/-- TRIG_CONFIG: a field out of range draws BAD_ARGUMENT, a generator that is not IDLE BUSY; otherwise the configuration
is stored and the line tracker restarts on the line it now watches. -/
def Obligations.TrigConfigStoresWhenIdle : Prop :=
  ∀ (tag : Half) (b : TrigBlock) (s : State), s.mayTake →
    (∀ a : Byte, (8 ≤ a.toNat ∨ trigConfigOf b = none) →
      exec (.trigConfig tag a b) s = .next (s.withReply tag 0x38 0x04 []))
    ∧ ∀ (n : PortId) (c : TrigConfig), trigConfigOf b = some c →
      ((s.gen n).state ≠ .idle →
        exec (.trigConfig tag (byteOf n.val) b) s = .next (s.withReply tag 0x38 0x06 []))
      ∧ ((s.gen n).state = .idle →
        exec (.trigConfig tag (byteOf n.val) b) s = .next ((s.setGen n { s.gen n with
          config := c, level := rawLevel s c, debounce := none }).withReply tag 0x38 0x00 [0x00]))

/-- TRIG_START: a port out of range or source NONE draws BAD_ARGUMENT, a generator that is not IDLE BUSY. A LINE
generator becomes ARMED; a BURST generator loads remaining and becomes RUNNING with its period timer started, or PAUSED
with it stopped when a gate is inactive. -/
def Obligations.TrigStartBySource : Prop :=
  ∀ (tag : Half) (s : State), s.mayTake →
    (∀ a : Byte, 8 ≤ a.toNat → exec (.trigStart tag a) s = .next (s.withReply tag 0x39 0x04 []))
    ∧ ∀ n : PortId,
      ((s.gen n).config.source = .none →
        exec (.trigStart tag (byteOf n.val)) s = .next (s.withReply tag 0x39 0x04 []))
      ∧ ((s.gen n).config.source ≠ .none → (s.gen n).state ≠ .idle →
        exec (.trigStart tag (byteOf n.val)) s = .next (s.withReply tag 0x39 0x06 []))
      ∧ ((s.gen n).config.source = .line → (s.gen n).state = .idle →
        exec (.trigStart tag (byteOf n.val)) s = .next ((s.setGen n { s.gen n with
          state := .armed }).withReply tag 0x39 0x00 [0x01]))
      ∧ ((s.gen n).config.source = .burst → (s.gen n).state = .idle →
        (∀ l, (s.gen n).config.gate = some l → (s.gen n).level = (s.gen n).config.gateLevel) →
        exec (.trigStart tag (byteOf n.val)) s = .next ((s.setGen n { s.gen n with
          state := .running, remaining := (s.gen n).config.burstCount,
          period := some (s.after (s.gen n).config.burstPeriod) }).withReply tag 0x39 0x00 [0x02]))
      ∧ (∀ l, (s.gen n).config.source = .burst → (s.gen n).state = .idle → (s.gen n).config.gate = some l →
        (s.gen n).level ≠ (s.gen n).config.gateLevel →
        exec (.trigStart tag (byteOf n.val)) s = .next ((s.setGen n { s.gen n with
          state := .paused, remaining := (s.gen n).config.burstCount, period := none }).withReply tag 0x39 0x00
            [0x03]))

# # # # #

# Directions for this task
Nothing outside this range should appear: the lines from the start of the listing through the line with "TrigBlock) (s : State), s.mayTake →", each reproduced exactly, both ends included.

# Answer box
/-- TRIG_CONFIG: a field out of range draws BAD_ARGUMENT, a generator that is not IDLE BUSY; otherwise the configuration
is stored and the line tracker restarts on the line it now watches. -/
def Obligations.TrigConfigStoresWhenIdle : Prop :=
  ∀ (tag : Half) (b : TrigBlock) (s : State), s.mayTake →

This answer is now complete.